=== How to complete this task ===
Go through the entries below. Copy each line in which "Laws" appears.

=== Records supplied ===
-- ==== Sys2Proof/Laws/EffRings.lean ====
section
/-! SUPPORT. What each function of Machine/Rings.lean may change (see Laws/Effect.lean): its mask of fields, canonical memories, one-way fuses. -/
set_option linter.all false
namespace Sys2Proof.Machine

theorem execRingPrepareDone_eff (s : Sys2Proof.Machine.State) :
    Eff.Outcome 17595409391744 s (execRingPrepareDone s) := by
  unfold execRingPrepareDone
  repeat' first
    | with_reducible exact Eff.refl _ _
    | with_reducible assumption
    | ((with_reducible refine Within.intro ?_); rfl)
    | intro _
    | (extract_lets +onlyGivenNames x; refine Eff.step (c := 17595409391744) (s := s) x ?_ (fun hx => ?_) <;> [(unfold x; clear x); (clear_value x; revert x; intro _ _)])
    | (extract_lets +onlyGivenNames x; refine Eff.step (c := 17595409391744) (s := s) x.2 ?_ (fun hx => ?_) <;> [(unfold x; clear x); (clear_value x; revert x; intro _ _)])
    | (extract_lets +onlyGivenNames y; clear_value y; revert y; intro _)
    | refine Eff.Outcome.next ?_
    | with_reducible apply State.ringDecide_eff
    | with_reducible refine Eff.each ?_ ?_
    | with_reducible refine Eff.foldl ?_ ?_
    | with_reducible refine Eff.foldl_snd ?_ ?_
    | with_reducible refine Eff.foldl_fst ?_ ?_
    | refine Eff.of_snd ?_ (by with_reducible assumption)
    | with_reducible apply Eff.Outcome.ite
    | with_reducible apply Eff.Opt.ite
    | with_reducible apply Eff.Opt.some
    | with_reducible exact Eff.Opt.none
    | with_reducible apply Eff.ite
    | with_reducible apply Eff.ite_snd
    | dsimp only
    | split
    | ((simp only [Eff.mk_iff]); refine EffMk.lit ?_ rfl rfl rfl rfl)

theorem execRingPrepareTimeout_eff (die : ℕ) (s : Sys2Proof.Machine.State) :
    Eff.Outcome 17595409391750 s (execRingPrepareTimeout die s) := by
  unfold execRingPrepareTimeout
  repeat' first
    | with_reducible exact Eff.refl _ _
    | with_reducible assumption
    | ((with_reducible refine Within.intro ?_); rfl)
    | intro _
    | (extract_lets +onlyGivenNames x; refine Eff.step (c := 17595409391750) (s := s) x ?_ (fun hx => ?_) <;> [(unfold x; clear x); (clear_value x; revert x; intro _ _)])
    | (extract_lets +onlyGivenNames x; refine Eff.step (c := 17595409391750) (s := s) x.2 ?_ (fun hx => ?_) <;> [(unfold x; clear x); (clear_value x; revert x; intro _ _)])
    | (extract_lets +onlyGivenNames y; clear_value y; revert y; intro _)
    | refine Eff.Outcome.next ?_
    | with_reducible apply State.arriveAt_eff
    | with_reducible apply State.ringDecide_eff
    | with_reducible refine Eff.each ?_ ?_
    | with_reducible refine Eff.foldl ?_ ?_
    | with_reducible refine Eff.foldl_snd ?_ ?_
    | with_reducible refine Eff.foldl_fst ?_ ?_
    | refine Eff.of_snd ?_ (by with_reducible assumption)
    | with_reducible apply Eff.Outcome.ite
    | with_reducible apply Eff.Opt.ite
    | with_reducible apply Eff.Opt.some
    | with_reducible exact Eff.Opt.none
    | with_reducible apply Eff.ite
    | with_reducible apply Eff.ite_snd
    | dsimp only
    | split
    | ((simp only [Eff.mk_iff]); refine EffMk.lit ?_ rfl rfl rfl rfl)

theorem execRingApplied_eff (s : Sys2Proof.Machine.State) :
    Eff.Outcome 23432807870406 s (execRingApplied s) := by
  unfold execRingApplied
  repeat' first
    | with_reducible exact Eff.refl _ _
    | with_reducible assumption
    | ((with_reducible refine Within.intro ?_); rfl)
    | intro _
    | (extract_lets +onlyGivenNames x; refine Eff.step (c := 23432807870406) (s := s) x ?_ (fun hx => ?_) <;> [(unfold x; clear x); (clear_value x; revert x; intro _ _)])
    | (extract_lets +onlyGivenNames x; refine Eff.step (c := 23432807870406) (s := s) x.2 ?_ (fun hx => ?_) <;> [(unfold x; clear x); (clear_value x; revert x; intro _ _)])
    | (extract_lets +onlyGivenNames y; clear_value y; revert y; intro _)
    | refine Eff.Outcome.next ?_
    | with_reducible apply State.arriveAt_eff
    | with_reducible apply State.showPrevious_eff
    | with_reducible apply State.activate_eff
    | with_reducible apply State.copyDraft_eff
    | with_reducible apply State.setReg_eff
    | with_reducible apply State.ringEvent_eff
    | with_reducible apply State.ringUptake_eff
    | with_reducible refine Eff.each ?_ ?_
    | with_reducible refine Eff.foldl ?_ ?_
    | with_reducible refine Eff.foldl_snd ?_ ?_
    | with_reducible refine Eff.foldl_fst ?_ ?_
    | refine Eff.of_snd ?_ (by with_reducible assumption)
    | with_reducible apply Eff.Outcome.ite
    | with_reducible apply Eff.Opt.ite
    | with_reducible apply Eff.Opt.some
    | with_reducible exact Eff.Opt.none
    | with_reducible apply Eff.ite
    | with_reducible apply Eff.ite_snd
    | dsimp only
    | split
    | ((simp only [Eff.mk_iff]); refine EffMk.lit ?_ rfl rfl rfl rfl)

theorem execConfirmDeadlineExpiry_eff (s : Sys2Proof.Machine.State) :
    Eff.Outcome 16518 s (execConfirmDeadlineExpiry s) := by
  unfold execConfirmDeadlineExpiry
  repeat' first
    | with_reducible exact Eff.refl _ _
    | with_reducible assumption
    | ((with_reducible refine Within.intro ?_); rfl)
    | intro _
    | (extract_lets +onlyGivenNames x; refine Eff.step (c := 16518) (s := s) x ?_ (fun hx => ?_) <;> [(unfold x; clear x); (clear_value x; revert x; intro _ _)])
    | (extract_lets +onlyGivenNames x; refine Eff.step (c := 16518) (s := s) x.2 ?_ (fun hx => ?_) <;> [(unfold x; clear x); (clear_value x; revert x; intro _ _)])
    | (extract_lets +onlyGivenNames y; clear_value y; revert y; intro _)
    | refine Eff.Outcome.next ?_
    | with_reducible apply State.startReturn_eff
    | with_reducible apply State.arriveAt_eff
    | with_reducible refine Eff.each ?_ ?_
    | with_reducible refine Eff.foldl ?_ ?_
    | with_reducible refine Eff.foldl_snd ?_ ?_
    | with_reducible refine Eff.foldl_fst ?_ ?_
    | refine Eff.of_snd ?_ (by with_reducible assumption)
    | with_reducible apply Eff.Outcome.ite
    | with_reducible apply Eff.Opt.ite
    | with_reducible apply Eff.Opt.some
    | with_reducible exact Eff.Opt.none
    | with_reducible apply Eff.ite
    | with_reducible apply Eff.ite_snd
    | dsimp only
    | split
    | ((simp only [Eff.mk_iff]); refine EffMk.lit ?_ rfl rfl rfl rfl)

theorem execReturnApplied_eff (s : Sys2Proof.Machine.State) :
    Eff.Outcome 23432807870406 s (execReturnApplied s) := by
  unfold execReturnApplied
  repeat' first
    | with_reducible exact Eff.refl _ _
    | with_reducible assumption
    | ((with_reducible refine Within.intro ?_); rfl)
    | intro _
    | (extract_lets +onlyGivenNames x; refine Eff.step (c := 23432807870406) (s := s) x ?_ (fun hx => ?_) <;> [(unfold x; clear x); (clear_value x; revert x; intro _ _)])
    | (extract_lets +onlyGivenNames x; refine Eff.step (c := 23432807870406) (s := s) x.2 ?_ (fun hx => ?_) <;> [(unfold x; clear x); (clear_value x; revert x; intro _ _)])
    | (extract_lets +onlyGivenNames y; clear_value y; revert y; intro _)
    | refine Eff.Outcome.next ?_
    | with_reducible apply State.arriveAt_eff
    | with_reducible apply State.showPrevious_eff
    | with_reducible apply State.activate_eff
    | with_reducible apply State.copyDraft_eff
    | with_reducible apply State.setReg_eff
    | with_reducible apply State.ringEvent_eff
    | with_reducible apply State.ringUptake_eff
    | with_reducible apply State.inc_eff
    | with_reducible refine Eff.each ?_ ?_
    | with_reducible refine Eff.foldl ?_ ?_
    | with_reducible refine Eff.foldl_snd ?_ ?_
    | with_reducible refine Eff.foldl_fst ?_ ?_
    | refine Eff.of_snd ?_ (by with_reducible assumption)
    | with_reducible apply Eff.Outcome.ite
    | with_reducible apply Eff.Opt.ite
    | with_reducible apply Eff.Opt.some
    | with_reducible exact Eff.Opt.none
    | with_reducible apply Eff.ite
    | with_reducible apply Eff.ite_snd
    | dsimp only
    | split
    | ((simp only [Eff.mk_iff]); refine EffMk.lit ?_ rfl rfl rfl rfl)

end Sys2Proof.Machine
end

...

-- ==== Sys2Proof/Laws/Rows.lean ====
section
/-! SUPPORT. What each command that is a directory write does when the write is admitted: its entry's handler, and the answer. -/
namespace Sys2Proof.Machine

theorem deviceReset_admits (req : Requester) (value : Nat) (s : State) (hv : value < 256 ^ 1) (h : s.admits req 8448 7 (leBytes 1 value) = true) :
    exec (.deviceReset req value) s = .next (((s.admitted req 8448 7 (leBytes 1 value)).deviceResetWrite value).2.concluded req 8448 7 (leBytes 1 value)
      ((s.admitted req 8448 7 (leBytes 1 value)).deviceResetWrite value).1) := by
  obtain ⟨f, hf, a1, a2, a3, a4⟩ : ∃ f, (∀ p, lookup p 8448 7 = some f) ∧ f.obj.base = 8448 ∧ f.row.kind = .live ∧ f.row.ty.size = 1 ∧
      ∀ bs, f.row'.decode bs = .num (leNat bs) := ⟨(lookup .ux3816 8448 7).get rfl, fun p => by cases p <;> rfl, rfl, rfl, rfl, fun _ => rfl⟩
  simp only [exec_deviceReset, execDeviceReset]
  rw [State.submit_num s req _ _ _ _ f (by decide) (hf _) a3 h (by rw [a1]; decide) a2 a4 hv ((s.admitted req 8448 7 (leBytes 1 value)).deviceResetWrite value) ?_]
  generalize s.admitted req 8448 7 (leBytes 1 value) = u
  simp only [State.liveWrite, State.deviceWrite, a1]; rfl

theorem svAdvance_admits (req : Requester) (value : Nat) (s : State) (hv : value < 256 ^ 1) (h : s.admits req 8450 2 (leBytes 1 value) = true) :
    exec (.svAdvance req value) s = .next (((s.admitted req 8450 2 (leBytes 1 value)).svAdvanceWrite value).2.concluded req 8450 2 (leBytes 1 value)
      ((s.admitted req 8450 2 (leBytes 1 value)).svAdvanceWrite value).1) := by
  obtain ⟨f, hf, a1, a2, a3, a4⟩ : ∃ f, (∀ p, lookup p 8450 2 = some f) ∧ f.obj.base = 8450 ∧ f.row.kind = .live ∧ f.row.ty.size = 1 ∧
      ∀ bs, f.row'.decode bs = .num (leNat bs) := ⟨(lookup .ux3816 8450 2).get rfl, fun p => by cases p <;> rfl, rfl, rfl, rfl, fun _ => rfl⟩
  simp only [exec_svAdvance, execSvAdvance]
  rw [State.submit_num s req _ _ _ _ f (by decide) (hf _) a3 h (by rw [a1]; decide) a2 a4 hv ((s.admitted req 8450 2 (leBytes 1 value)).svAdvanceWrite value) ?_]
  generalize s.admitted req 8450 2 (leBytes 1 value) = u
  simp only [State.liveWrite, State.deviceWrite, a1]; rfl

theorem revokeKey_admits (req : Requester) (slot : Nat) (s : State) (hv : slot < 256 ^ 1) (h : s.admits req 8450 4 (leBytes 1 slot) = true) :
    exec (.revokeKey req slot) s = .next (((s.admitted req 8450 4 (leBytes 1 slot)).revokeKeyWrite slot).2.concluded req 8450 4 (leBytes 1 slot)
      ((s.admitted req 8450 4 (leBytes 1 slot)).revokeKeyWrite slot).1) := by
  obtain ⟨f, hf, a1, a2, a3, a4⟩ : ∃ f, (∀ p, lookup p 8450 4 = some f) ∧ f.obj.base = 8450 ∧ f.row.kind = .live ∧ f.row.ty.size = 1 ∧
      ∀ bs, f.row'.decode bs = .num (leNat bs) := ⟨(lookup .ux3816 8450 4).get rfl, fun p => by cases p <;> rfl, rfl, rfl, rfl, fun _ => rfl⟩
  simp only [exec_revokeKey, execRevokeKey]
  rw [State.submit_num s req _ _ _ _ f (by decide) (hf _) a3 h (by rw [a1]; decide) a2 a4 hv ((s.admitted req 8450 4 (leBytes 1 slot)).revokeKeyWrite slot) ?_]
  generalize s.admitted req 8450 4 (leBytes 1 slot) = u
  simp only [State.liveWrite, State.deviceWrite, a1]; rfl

...

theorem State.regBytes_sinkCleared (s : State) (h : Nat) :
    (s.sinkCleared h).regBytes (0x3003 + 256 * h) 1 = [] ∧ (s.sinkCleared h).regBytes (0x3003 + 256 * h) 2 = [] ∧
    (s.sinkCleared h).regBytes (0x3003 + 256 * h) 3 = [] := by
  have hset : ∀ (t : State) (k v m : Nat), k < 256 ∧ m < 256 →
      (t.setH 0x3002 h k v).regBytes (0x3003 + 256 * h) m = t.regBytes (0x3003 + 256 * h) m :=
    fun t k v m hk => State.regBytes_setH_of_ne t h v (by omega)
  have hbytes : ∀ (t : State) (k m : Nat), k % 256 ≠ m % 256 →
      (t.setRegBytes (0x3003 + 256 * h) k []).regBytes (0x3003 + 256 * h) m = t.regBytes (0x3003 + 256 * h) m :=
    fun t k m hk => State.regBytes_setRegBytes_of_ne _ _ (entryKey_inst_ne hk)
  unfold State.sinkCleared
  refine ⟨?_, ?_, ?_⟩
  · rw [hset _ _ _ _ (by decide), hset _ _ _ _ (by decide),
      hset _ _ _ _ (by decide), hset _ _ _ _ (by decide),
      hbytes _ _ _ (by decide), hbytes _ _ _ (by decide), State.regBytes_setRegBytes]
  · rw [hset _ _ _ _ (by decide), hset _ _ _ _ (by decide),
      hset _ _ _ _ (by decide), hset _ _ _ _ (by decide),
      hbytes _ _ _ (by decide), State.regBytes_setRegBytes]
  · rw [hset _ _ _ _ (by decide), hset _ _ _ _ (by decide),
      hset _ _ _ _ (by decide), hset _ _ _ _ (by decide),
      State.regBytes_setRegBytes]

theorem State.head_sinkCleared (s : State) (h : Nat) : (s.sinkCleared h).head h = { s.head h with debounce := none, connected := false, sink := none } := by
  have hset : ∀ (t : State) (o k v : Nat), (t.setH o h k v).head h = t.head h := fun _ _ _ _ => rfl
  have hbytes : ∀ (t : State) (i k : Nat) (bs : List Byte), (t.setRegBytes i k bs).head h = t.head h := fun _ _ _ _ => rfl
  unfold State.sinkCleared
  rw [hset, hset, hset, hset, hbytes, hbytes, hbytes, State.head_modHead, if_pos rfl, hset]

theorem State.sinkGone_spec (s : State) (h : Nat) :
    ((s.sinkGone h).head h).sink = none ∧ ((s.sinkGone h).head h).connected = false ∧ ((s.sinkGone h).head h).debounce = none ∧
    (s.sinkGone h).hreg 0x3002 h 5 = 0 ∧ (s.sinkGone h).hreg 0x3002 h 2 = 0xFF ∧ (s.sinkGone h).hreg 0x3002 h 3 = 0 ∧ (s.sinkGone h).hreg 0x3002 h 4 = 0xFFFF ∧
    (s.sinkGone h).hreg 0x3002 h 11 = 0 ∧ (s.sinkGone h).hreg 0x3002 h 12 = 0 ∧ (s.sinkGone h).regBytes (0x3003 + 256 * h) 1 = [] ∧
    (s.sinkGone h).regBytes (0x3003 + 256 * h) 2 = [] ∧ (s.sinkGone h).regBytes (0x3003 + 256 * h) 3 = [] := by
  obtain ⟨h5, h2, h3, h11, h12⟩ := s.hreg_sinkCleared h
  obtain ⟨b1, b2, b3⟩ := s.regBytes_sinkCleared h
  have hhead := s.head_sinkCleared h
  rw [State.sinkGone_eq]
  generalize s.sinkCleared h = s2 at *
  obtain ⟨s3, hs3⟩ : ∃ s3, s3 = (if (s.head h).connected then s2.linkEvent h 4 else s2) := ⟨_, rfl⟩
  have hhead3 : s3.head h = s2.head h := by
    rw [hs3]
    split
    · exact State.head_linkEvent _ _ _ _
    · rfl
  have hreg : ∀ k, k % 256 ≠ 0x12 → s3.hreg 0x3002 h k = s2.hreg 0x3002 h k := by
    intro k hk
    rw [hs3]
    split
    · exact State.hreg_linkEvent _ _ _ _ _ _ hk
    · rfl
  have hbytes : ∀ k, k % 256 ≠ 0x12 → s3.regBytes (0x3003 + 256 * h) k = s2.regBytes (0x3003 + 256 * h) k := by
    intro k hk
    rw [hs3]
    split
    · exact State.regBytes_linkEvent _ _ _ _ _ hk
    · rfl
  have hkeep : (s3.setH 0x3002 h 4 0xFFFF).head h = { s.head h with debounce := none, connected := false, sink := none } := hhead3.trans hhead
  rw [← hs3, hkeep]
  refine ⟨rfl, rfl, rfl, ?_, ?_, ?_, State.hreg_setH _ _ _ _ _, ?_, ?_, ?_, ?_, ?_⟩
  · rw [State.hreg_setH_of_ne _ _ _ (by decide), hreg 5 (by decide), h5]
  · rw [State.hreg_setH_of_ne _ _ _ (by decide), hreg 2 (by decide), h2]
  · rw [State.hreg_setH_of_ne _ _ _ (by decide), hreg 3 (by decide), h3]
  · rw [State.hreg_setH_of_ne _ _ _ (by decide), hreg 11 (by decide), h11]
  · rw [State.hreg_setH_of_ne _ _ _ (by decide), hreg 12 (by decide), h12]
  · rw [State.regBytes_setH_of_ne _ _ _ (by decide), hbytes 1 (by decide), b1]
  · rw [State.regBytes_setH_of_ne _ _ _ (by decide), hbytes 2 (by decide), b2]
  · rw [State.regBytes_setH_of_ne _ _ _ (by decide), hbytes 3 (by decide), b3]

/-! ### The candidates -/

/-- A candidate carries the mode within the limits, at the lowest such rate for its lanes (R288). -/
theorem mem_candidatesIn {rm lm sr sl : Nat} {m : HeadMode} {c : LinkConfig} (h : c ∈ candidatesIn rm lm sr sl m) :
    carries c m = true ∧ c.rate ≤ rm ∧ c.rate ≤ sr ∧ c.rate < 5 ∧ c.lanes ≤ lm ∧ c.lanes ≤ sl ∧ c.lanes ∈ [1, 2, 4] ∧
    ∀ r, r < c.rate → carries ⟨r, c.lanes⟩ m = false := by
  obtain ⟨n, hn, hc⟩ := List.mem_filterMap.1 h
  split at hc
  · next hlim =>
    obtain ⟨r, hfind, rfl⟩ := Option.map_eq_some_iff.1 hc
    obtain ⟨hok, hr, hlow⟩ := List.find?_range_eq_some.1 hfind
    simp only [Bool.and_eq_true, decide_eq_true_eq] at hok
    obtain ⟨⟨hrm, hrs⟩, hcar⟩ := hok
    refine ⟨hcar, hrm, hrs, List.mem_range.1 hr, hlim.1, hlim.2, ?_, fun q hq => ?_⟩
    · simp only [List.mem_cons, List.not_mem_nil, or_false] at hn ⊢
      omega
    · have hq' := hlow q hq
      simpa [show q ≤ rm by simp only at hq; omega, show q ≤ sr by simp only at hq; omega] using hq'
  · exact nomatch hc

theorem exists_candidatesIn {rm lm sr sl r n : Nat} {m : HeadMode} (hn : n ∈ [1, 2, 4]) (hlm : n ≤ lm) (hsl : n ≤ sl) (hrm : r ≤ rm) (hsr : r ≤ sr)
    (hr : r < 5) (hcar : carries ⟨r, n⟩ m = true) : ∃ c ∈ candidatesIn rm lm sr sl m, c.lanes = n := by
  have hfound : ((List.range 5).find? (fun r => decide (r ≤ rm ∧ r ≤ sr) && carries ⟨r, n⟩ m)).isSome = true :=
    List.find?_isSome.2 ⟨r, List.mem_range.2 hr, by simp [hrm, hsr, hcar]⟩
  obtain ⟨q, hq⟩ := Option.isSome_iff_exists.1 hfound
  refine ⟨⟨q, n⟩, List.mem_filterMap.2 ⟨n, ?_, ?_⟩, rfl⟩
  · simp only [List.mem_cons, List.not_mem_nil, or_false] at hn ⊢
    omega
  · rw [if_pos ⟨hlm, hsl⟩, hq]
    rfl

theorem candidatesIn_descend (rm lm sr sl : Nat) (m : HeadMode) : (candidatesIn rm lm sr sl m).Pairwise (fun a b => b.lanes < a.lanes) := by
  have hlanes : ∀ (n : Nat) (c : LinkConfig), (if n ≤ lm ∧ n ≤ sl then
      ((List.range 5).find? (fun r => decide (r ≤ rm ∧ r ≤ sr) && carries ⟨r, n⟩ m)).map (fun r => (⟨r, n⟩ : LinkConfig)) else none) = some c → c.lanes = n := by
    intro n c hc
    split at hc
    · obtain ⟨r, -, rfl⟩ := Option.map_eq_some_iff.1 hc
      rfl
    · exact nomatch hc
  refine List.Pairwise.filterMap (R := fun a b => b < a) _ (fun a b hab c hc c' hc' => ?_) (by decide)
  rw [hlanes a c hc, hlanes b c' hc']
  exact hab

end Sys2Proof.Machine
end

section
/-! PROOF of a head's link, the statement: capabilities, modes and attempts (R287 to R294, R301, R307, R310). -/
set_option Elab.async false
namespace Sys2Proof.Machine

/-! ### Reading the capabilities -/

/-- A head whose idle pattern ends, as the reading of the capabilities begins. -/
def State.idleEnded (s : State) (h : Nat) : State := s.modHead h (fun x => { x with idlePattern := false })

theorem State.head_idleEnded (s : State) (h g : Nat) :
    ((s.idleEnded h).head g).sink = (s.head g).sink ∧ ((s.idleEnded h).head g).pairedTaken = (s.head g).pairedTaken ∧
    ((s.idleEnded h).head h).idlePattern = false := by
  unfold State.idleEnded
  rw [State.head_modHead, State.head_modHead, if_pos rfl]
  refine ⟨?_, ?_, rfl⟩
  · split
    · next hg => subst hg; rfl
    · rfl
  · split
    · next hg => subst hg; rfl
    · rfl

=== Solution for this task ===
-- ==== Sys2Proof/Laws/EffRings.lean ====
/-! SUPPORT. What each function of Machine/Rings.lean may change (see Laws/Effect.lean): its mask of fields, canonical memories, one-way fuses. -/
-- ==== Sys2Proof/Laws/Rows.lean ====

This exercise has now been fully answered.